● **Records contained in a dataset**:

--------

/-- The next place of a section that is not known to fail (R364). -/
def Mram.skipFailing (m : Mram) (k : Nat) : Mram :=
  m.bad.foldl (fun m _ => if m.bad.contains (sectPlace k + (m.sect k).place) then m.pass k else m) m

/-- A record reads back wrong (R364): its place is lost, counted and reported. A place that fails is passed over for a
SAFF_WRITE_FAIL message, which is never written to it. -/
def State.saffFails (s : State) (r : SaffRec) : State :=
  if r.tellsFail then { s with mram := s.mram.pass r.sect }
  else
    let (b, c) := s.chip.junk 64
    { s with chip := (c.count 64 .SAFF_CNT_WRITE_FAILS 0).report 0xD001 0x701 (64 * s.mram.nextPlace r),
             mram := s.mram.spoilFor r b }

/-- A record is tried at n places that fail. -/
def State.saffTries (s : State) (r : SaffRec) : Nat → State
  | 0 => s
  | n + 1 => (s.saffFails r).saffTries r n

/-- SAFF_RECORD_WRITE (R363, R364): the oldest record of the queue is written and read back; after each of n mismatches it is
written again at the next place; then its section's head goes to the directory. -/
def State.saffWrite (s : State) (n : Nat) : State :=
  match s.chip.flt.queue with
  | [] => s
  | r :: rest =>
    let s := if r.tellsFail then { s with mram := s.mram.skipFailing r.sect } else s
    let s := s.on fun c => (c.setFlt { c.flt with queue := rest }).count 64 .SAFF_CNT_WRITES 0
    let s := s.saffTries r n
    { s with mram := s.mram.put r }

def execSaffRecordWrite (mismatches : Nat) (s : State) : Host.Outcome State Fault Refusal :=
  onState (fun s => s.aon fun s => s.saffWrite mismatches) s

/-- What the loss of power leaves of the record whose turn it is (R363): a free value says whether its write had not begun,
was cut off, was done without its head, or was cut off in the head (notes/assumptions/207.md). -/
def State.cutWrite (s : State) : State :=
  match s.chip.flt.queue with
  | [] => s
  | r :: _ =>
    let (v, c) := s.chip.fresh
    let (b, c) := c.junk 64
    { s with chip := c, mram := match v % 4 with
      | 0 => s.mram
      | 1 => s.mram.spoilFor r b
      | 2 => s.mram.place r
      | _ => (s.mram.place r).writeHead r.sect false }

/-- A section 0-4 is emptied (R367): SEQ goes on, and a CLEARED record is its first. -/
def State.saffClear (s : State) (k : Nat) : State :=
  let inside (p : Nat) : Bool := decide (sectPlace k ≤ p) && decide (p < sectPlace k + sectCap k)
  let m : Mram := { s.mram with recs := s.mram.recs.filter fun e => !inside e.1,
                                bad := s.mram.bad.filter fun p => !inside p }
  let c := s.chip
  let r : SaffRec := ⟨k, 0xFF, 0, c.is .TIME_STATUS_VALID 0, c.is .TIME_STATUS_SUSPECT 0, packTime c.now,
    c.fld .PWR_BOOT_NO_BOOT_NO 0, [], true⟩
  let c := c.count 64 .SAFF_CNT_WRITES 0
  { s with mram := m.put r, chip := if k = 4 then c.setF .FLT_RECOVERIES_TOTAL 0 0 else c }

/-- The lifetime totals as a SNAPSHOT carries them (R365). -/
def lifeWidths : List Nat := [4, 4, 4, 4, 4, 2, 2, 2, 2, 4, 2]
def lifeBytes (l : List Nat) : Bytes := (lifeWidths.zip l).flatMap fun e => toLE e.1 (min e.2 (256 ^ e.1 - 1))

/-- The totals that a SNAPSHOT payload carries. -/
def lifeOf : List Nat → Bytes → List Nat
  | [], _ => []
  | w :: r, b => leNat (b.take w) :: lifeOf r (b.drop w)

/-- A lifetime SNAPSHOT is submitted (R365). -/
def Chip.snapshot (c : Chip) : Chip := c.submit 5 1 0 (lifeBytes c.flt.life) true

/-- LIFETIME_SNAPSHOT (R365): an hour of powered time has passed. -/
def execLifetimeSnapshot (s : State) : Host.Outcome State Fault Refusal :=
  onChip (fun c => c.aon fun c => (c.lifeUp 0).snapshot) s

/-- The newest valid record of a type in a section. -/
def Mram.newestOf (m : Mram) (k typ : Nat) : Option Bytes :=
  let n := (m.sect k).nextSeq
  let age (b : Bytes) : Nat := (n + 2 ^ 32 - 1 - leNat (slice b 0 4)) % 2 ^ 32
  ((m.valid k).filter fun e => leNat (slice e.2 5 1) == typ).foldl (fun (a : Option Bytes) e => match a with
      | none => some e.2
      | some b => if age e.2 < age b then some e.2 else some b) none

/-- A write of SAFF_READ_CTRL (R369): the fields, and with START the record. -/
def State.wrSaffCtrl (s : State) (data : Nat) : State :=
  let k := bits data 50 48
  let seq := bits data 31 0
  if 5 < k then s.on fun c => c.fltBad 0x48080
  else
    let c := (s.chip.setF .SAFF_READ_CTRL_SECTION 0 k).setF .SAFF_READ_CTRL_SEQ 0 seq
    if !data.testBit 63 then s.withChip c
    else
      let r := s.mram.find k seq
      let b := r.getD []
      let c := c.setB .SAFF_READ_CTRL_FOUND 0 r.isSome
      s.withChip ((List.range 8).foldl (fun c i => c.setF .SAFF_DATA_DATA i (leNat (slice b (8 * i) 8))) c)

/-- SAFF_READ_CTRL_START (R369): the write of SAFF_READ_CTRL with START set. -/
def execSaffReadCtrlStart (src : Src) (data : Nat) (s : State) : Host.Outcome State Fault Refusal :=
  onState (fun s => s.aon fun s => s.gated src .SAFF 0x48080 fun s => s.wrSaffCtrl (data % 2 ^ 63 + 2 ^ 63)) s

end Sys2Proof.Machine
end

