-- ==== Sys2Proof/Machine/Mailbox.lean ====
section
/-!
DEFINITION. Machine/Mailbox.lean: what every mailbox command shares: the request header and the parameter layouts
(R303, R327), the order of checks (R306), the acceptance matrix (R307), claims (R315), the step log (R332), timed
commands (R308) and the response (R303, R304). The commands themselves follow in the Cmd files.
-/
namespace Sys2Proof.Machine

/-! ### Status codes beyond those the tables share (R304) -/

def stUnsupported : Nat := 9
def stReject : Nat := 10
def stClaimed : Nat := 11
def stBadImage : Nat := 12
def stIncompatible : Nat := 13
def stCancelled : Nat := 14
def stInternal : Nat := 15
/-- No response yet: the slot stays BUSY (R388). -/
def stWaits : Nat := 256

/-- What a command answers: its status, DETAIL, response data and the state after it. -/
structure Reply where
  status : Nat
  detail : Nat
  data : Bytes
  st : State

/-- The command succeeds. -/
def State.ok (s : State) (d : Bytes) : Reply := ⟨0, 0, d, s⟩

/-- The command fails: it has no side effect (R306). -/
def State.no (s : State) (status detail : Nat) : Reply := ⟨status, detail, [], s⟩

/-- The state with the free values that a failed operation drew left behind. -/
def State.used (s : State) (c : Chip) : State := s.on fun d => { d with free := c.free }

/-- The answer of a block's operation on the device: its result code is the status of the same code, and for PARAM,
DETAIL holds the offset of the record (R329). -/
def State.op (s : State) (x : Nat × Chip) (off : Nat) (d : Chip → Bytes) : Reply :=
  if x.1 = 0 then (s.withChip x.2).ok (d x.2) else (s.used x.2).no x.1 (if x.1 = rParam then off else 0)

/-- A parameter: n bytes at an offset, least significant first (R327). -/
def pn (p : Bytes) (off n : Nat) : Nat := leNat (slice p off n)

/-- A response of n bytes of which some are listed: (offset, width, value). The rest is zero (R328). -/
def layOut (n : Nat) (l : List (Nat × Nat × Nat)) : Bytes := toLE n ((l.map fun e => e.2.2 % 256 ^ e.2.1 * 256 ^ e.1).sum)

/-! ### Layouts of parameters (R327) -/

/-- A field of a layout: its offset, its width in bytes, and the bits of it that are not reserved. -/
abbrev PField := Nat × Nat × Nat

/-- Bits hi to lo. -/
def bitRange (hi lo : Nat) : Nat := 2 ^ (hi + 1) - 2 ^ lo

/-- The listed bits of a record. -/
def maskOf (l : List (Nat × Nat)) : Nat := (l.map fun e => bitRange e.1 e.2).sum

/-- A plain field. -/
def pf (off n : Nat) : PField := (off, n, 256 ^ n - 1)

/-- A field that carries a register (R327). -/
def pr (off : Nat) (b : Block) (r : Reg) : PField :=
  match r.desc? b with
  | some d => (off, d.width / 8, maskOf (d.fields.map fun f => (f.hi, f.lo)))
  | none => pf off 8
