/-- Latches of a stream's filter cleared (R101, R102, R105): BLOCKED, MAFR of its meter, and those of a gate. -/
def Chip.unlatch (c : Chip) (h g b : Nat) : Chip :=
  let x := c.handle h
  let c := if b.testBit 0 then c.setHandle h { x with blocked := false } else c
  quads.foldl (fun c q =>
    let m := x.meterId
    let c := if b.testBit 1 then c.setMeterQ m q { c.meterQ m q with mafr := false } else c
    if b.testBit 2 || b.testBit 3 then
      let y := c.gateQ g q
      c.setGateQ g q { y with closedOct := y.closedOct && !b.testBit 2, closedInv := y.closedInv && !b.testBit 3 }
    else c) c

/-- FILTER_UNLATCH (R339). -/
def cmdFilterUnlatch : Cmd := modify 0x6010 [5] [pf 0 4, pf 4 2, pf 6 1] fun p s =>
  let g := pn p 4 2
  let b := pn p 6 1
  s.onHandle p fun h =>
    if (4095 < g ∧ g ≠ 0xFFFF) ∨ (g = 0xFFFF ∧ b / 4 % 4 ≠ 0) then s.no rParam 4
    else if 15 < b then s.no rParam 6
    else if !(s.chip.handle h).valid then s.no rNotFound 0
    else (s.on fun c => c.unlatch h g b).ok []

/-- STRM_USAGE_GET. -/
def cmdStrmUsageGet : Cmd := query 0x6011 [] fun _ s => s.ok (s.regBytes .STRM [.STRM_USAGE] 0)

/-- PORT_STRM_CNT_GET. -/
def cmdPortStrmCntGet : Cmd := query 0x6012 [pf 0 1] fun p s =>
  let k := pn p 0 1
  if !s.chip.portValid k then s.no rParam 0
  else s.ok (s.regBytes .STRM [.STRM_PORT_CNT_00, .STRM_PORT_CNT_08, .STRM_PORT_CNT_10, .STRM_PORT_CNT_18,
    .STRM_PORT_CNT_20] k)

/-! ### Group 0x7: Berths -/

/-- The lowest Berth whose VALID is 0; 65,536 if none is free (R330). -/
def Chip.lowestBerth (c : Chip) : Nat := freeFrom c.assigned 65536 0

/-- Why a Berth does not take a configuration (R111, R112, R339): 0 it does. -/
def Chip.berthCode (c : Chip) (b data : Nat) : Nat :=
  let v := data.testBit 63
  if !c.bValid b then (if v && !c.portValid (bits data 55 48) then rParam else rOK)
  else if !v then (if c.referenced b then rInUse else rOK)
  else if bits data 55 48 ≠ c.bPort b ∨ bits data 59 57 ≠ c.bTc b ∨ data.testBit 62 ≠ c.bTimed b then rParam
  else rOK

/-- BERTH_SET (R111-R113, R126, R330, R339): the shaper first, so that an assignment takes it. -/
def cmdBerthSet : Cmd := modifyT 0x7001 [pf 0 4, pr 8 .SCHD .SCHD_BERTH_CFG, pr 16 .SCHD .SCHD_BERTH_SHAPER] fun p s =>
  let cfg := pn p 8 8
  let ask := decide (pn p 0 4 = askFree) && cfg.testBit 63
  let b := if ask then s.chip.lowestBerth else pn p 0 4
  let code := s.chip.berthCode b cfg
  if !ask ∧ 65535 < b then s.no rParam 0
  else if 16777216 < bits (pn p 16 8) 56 32 then s.no rParam 16
  else if code ≠ rOK then s.no code (if code = rParam then 8 else 0)
  else if 65535 < b then s.no rNoResource 0
  else (s.on fun c => (c.wrBerthShaper b (pn p 16 8)).wrBerthCfg b cfg).ok (toLE 4 b)
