/-- A pending timed command is executed. It was logged at its acceptance (R311), so it writes nothing more to the step
log. -/
def State.runTimed (s : State) (t : Timed) : State :=
  match findCmd t.opcode with
  | none => s
  | some k =>
    let r := match k.recheck t.params s with
      | some (st, d) => s.no st d
      | none =>
        let r := k.body t.params s
        if r.status = 0 then { r with st := r.st.on fun c => c.marked (k.acts s.chip t.params) }
        else { r with st := s.used r.st.chip }
    r.st.on fun c => (c.setDuo { c.duo with entries := s.chip.duo.entries }).timedDone t r.status

/-- A port's hand-over takes place at the instant at which it was armed (R309): the copy's end queues its TIMED_DONE. While
Fened runs it checks it again; an armed action needs no Fened (R17). -/
def State.runHandover (s : State) (t : Timed) : State :=
  let k := pn t.params 0 1
  match (if s.chip.fenedRuns then cmdPortHandover.recheck t.params s else none) with
  | some (st, _) => s.on fun c => c.timedDone t st
  | none =>
    if !s.chip.portValid k then s.on fun c => c.timedDone t rParam
    else s.on fun c =>
      let c' := ((c.untime t.handle).handStartAt k (max c.now t.at_)).digest 4 0
      match (c'.port k).hand with
      | some h => (c'.setPort k { c'.port k with hand := some { h with done := h.done ++ [t.handle] } }).setDuo
          { c'.duo with entries := c.duo.entries }
      | none => c'

/-- A timed command starts: the hand-over of a port; another is executed, or waits for a hand-over copy that holds an
access of it (R129). -/
def State.startTimed (s : State) (t : Timed) : State :=
  if t.opcode = 0x7010 then s.runHandover t
  else match s.chip.cmdHeldBy t.opcode (findCmd t.opcode) t.params with
    | some p => s.on fun c => c.holdAcc p (.timed t.handle)
    | none => s.runTimed t

/-- TIMED_EXECUTE (R17, R309, R310): the earliest pending command whose instant is reached and that something starts,
while the counters advance. The hand-over of a port needs no Fened; Fened starts every other. -/
def State.timedNext (s : State) : State :=
  let c := s.chip
  match c.timedOrder.find? fun t => c.ticking && c.reached t.at_ && (c.fenedRuns && !c.fenedHeld || t.opcode == 0x7010) with
  | some t => s.startTimed t
  | none => s

def execTimedExecute (s : State) : Host.Outcome State Fault Refusal :=
  onStateS (fun s => s.core fun s => s.watchLink State.timedNext) s

/-! ### Activation (R325) -/

/-- ACTIVATION_LOAD_DONE (R325 step 3): the boot ROM has checked the slot and loaded it, or has not. A slot that the
grace's end fell back to and that does not fit leaves no image to run (R295). -/
def Chip.activationLoaded (c : Chip) (ok : Bool) : Chip :=
  match c.mbx.act with
  | none => c
  | some a =>
    if a.loaded then c
    else
      let (r, d) := c.checkSlot a.slot
      if !ok then c
      else if r ≠ 0 then
        let d := d.slotReject a.slot r
        if a.fellBack then (d.setMbx { d.mbx with act := none }).restrict else d
      else
        (d.setMbx { d.mbx with act := some { a with loaded := true } }).loadImage a.slot

def execActivationLoadDone (ok : Bool) (s : State) : Host.Outcome State Fault Refusal :=
  onChipS (fun c => c.core fun c => c.activationLoaded ok) s

/-- Fened re-reads every function's registers as at a release (R317, R325): a function under a claim belongs to the
host. A function already INVALID stays so: only a later claim and release clear it (R318). -/
def Chip.reread (c : Chip) : Chip :=
  (List.range 11).foldl (fun c f =>
    if c.claimed f then c
    else
      let bad := c.firstBad f
      let c := if bad.isSome then c.setBitF .MBX_CLAIM_INVALID 0 f true else c
      let c := match bad with
        | some off => c.report 0xB001 0x50A off
        | none => c
      (c.resumeFn f).digest f 2) c

/-- FENED_TAKEOVER (R325 step 4): Fened runs from the loaded slot and beats. -/
def Chip.takeover (c : Chip) : Chip :=
  match c.mbx.act with
  | none => c
  | some a =>
    if !a.loaded then c
    else
      let c := (c.setMbx { c.mbx with act := none, stalled := false }).fenedUp
      let c := (c.setFlt { c.flt with aliveStall := false }).judgeWindow.reread
      let x := c.fwSlot a.slot
      let c := c.lifeUp 10
      if a.fellBack then c.event 0x0005 (toLE 1 a.slot ++ toLE 1 a.previous)
      else c.event 0x0004 (toLE 1 a.slot ++ toLE 8 x.version)

/-- Fened's takeover, and the commands that waited in their slots. -/
def State.takeover (s : State) : State := s.on Chip.takeover

def execFenedTakeover (s : State) : Host.Outcome State Fault Refusal := onStateS (fun s => s.core State.takeover) s

/-- ACTIVATION_GRACE_EXPIRY (R325 step 5, R360): ALIVE stops and the stall is reported; the boot ROM starts the slot that
ran before. If none ran, no image is left to run (R295). -/
def State.graceEnd (s : State) : State :=
  match s.chip.mbx.act with
  | none => s
  | some a =>
    if a.fellBack then s
    else
      let s := s.on fun c =>
        let c := (c.setFlt { c.flt with aliveStall := true }).setB .FLT_STATUS_STALL_SEEN 0 true
        let c := c.report 0xB001 0x50C 0
        if a.previous = 2 then (c.setMbx { c.mbx with act := none }).restrict
        else c.setMbx { c.mbx with act := some ⟨a.previous, a.slot, false, true⟩ }
      if s.chip.frozen then s else s.ownFails 6

def execActivationGraceExpiry (s : State) : Host.Outcome State Fault Refusal :=
  onStateS (fun s => s.aon State.graceEnd) s

/-! ### The rows of the commands -/

/-- IDENTIFY (R333). -/
def execIdentify (r : Req) (s : State) : Host.Outcome State Fault Refusal := mbxRow cmdIdentify r s

/-- GET_STATE (R333). -/
def execGetState (r : Req) (s : State) : Host.Outcome State Fault Refusal := mbxRow cmdGetState r s

/-- RESET (R334). -/
def execReset (r : Req) (s : State) : Host.Outcome State Fault Refusal := mbxRow cmdReset r s

/-- CLAIM (R314). -/
def execClaim (r : Req) (s : State) : Host.Outcome State Fault Refusal := mbxRow cmdClaim r s

/-- RELEASE (R317). -/
def execRelease (r : Req) (s : State) : Host.Outcome State Fault Refusal := mbxRow cmdRelease r s

/-- CANCEL_TIMED (R310). -/
def execCancelTimed (r : Req) (s : State) : Host.Outcome State Fault Refusal := mbxRow cmdCancelTimed r s

/-- LIST_TIMED (R333). -/
def execListTimed (r : Req) (s : State) : Host.Outcome State Fault Refusal := mbxRow cmdListTimed r s

/-- FW_BEGIN (R323). -/
def execFwBegin (r : Req) (s : State) : Host.Outcome State Fault Refusal := mbxRow cmdFwBegin r s

/-- FW_WRITE (R335). -/
def execFwWrite (r : Req) (s : State) : Host.Outcome State Fault Refusal := mbxRow cmdFwWrite r s

/-- FW_VERIFY (R323). -/
def execFwVerify (r : Req) (s : State) : Host.Outcome State Fault Refusal := mbxRow cmdFwVerify r s

/-- FW_ACTIVATE (R325). -/
def execFwActivate (r : Req) (s : State) : Host.Outcome State Fault Refusal := mbxRow cmdFwActivate r s

/-- FW_QUERY (R335). -/
def execFwQuery (r : Req) (s : State) : Host.Outcome State Fault Refusal := mbxRow cmdFwQuery r s

/-- FW_SET_MIN_SEC (R335). -/
def execFwSetMinSec (r : Req) (s : State) : Host.Outcome State Fault Refusal := mbxRow cmdFwSetMinSec r s

/-- SAFF_INFO (R336). -/
def execSaffInfo (r : Req) (s : State) : Host.Outcome State Fault Refusal := mbxRow cmdSaffInfo r s

/-- SAFF_READ (R336). -/
def execSaffRead (r : Req) (s : State) : Host.Outcome State Fault Refusal := mbxRow cmdSaffRead r s
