/-- A register takes a value by its block's rules. -/
def State.setReg (s : State) (d : RegDesc) (i v : Nat) : State :=
  let off := d.off i
  let plain (s : State) : State := s.on fun c => c.writeFields d.fields i v
  match d.reg with
  | .HOST_STATUS => s.on fun c => c.wrHostStatus v
  | .HOST_APER_BASE => s.on fun c => c.wrAperBase v
  | .HOST_VEC_MAP => s.on fun c => c.wrVecMap i v
  | .MBX_DOORBELL => s.on fun c => c.wrDoorbell v
  | .DMA_CH_RING_BASE => s.on fun c => c.wrDmaBase i v
  | .DMA_CH_CFG => s.on fun c => c.wrDmaCfg i v
  | .DMA_CH_CMD => s.on fun c => c.wrDmaCmd i v
  | .DMA_CH_TAIL => s.on fun c => c.wrDmaTail i v
  | .DMA_REQ_00 => s.on fun c => c.wrDmaReq i v
  | .FLT_CMD => s.on fun c => c.wrFltCmd v
  | .FLT_CFG => s.on fun c => c.wrFltCfg v
  | .FLT_ALIVE_CFG => s.on fun c => c.wrAliveCfg v
  | .SAFF_READ_CTRL => s.wrSaffCtrl v
  | .TIME_CMD => s.wrTimeCmd v
  | .TIME_INCR => s.on fun c => c.wrTimeIncr v
  | .TIME_SERVO_CFG => s.on fun c => c.timeWrite (servoCfgOk v) 0x1000 off 0 .TIME_SERVO_CFG v
  | .TIME_CHECK_CFG => s.on fun c => c.timeWrite (checkCfgOk v) 0x1000 off 0 .TIME_CHECK_CFG v
  | .TIME_PPS_CFG => s.on fun c => c.wrPpsCfg v
  | .TIME_PORT_CFG => s.on fun c => c.timeWrite (portCfgOk v) 0x1000 off i .TIME_PORT_CFG v
  | .DUO_CFG => s.on fun c => c.wrDuoCfg v
  | .PWR_DOMAIN_CTRL => s.wrDomains v
  | .CORE_SLACK_CTRL => s.on fun c => c.wrSlackCtrl i v
  | .CORE_SLACK_CFG => s.on fun c => c.wrSlackCfg i v
  | .CORE_AVS_CTRL => s.on fun c => c.wrAvsCtrl v
  | .CORE_AVS_LIMITS => s.on fun c => c.wrAvsLimits v
  | .CORE_STAGE_LEAD => s.on fun c => c.wrStageLead i v
  | .PORT_GRP_CFG => s.on fun c => c.wrGrpCfg i v
  | .PORT_LASER_CFG => s.on fun c => c.wrLaserCfg i v
  | .PORT_CFG => s.on fun c => c.wrPortCfg i v
  | .PORT_FEC_CFG => s.on fun c => c.wrFecCfg i v
  | .PORT_MM_CFG => s.on fun c => c.wrMmCfg i v
  | .TIDE_CTRL => s.on fun c => c.wrTideCtrl i v
  | .TIDE_PORT_CFG => s.on fun c => c.wrTidePort i v
  | .TIDE_ADMIN_BASE => s.on fun c => c.wrTideAdmin i off fun c => c.writeFields d.fields i v
  | .TIDE_ADMIN_BASE_HI => s.on fun c => c.wrTideAdmin i off fun c => c.writeFields d.fields i v
  | .TIDE_ADMIN_CYCLE => s.on fun c => c.wrTideAdmin i off fun c => c.writeFields d.fields i v
  | .TIDE_ADMIN_ENTRY => s.on fun c => c.wrTideAdmin (i / 1024) off fun c => c.setAdmin (i / 1024) (i % 1024) v
  | .SCHD_BERTH_CFG => s.on fun c => c.wrBerthCfg i v
  | .SCHD_BERTH_SHAPER => s.on fun c => c.wrBerthShaper i v
  | .SCHD_BERTH_STATE => s.on fun c => c.wrBerthState i v
  | .STRM_CMD => s.on fun c => c.wrStrmCmd v
  | .STRM_PROFILE => s.on fun c => c.wrProfile i v
  | .STRM_PORT_CFG => s.on fun c => c.wrStrmPort i v
  | .BRKW_CMD => s.on fun c => c.wrBrkwCmd v
  | .STOR_CMD => s.on fun c => c.wrStorCmd v
  | .STOR_SCRUB_CFG => if bits v 15 0 = 0 then s.on fun c => c.report 0x7020 0x407 off else plain s
  | .STOR_SPILL_CFG => if spillCfgOk v then plain s else s.on fun c => c.report 0x7020 0x407 off
  | .SPIL_SLOT_CTRL => s.on fun c => c.wrSlotCtrl i v
  | .SPIL_SLOT_STATUS => s.on fun c => c.wrSlotStatus i v
  | _ => plain s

--------

● **Aim of the task**:
Your answer should be exactly the lines of the data above, from the first through the line containing "mram := s.mram.spoilFor".

● **Written solution**:
/-- The next place of a section that is not known to fail (R364). -/
def Mram.skipFailing (m : Mram) (k : Nat) : Mram :=
  m.bad.foldl (fun m _ => if m.bad.contains (sectPlace k + (m.sect k).place) then m.pass k else m) m

/-- A record reads back wrong (R364): its place is lost, counted and reported. A place that fails is passed over for a
SAFF_WRITE_FAIL message, which is never written to it. -/
def State.saffFails (s : State) (r : SaffRec) : State :=
  if r.tellsFail then { s with mram := s.mram.pass r.sect }
  else
    let (b, c) := s.chip.junk 64
    { s with chip := (c.count 64 .SAFF_CNT_WRITE_FAILS 0).report 0xD001 0x701 (64 * s.mram.nextPlace r),
             mram := s.mram.spoilFor r b }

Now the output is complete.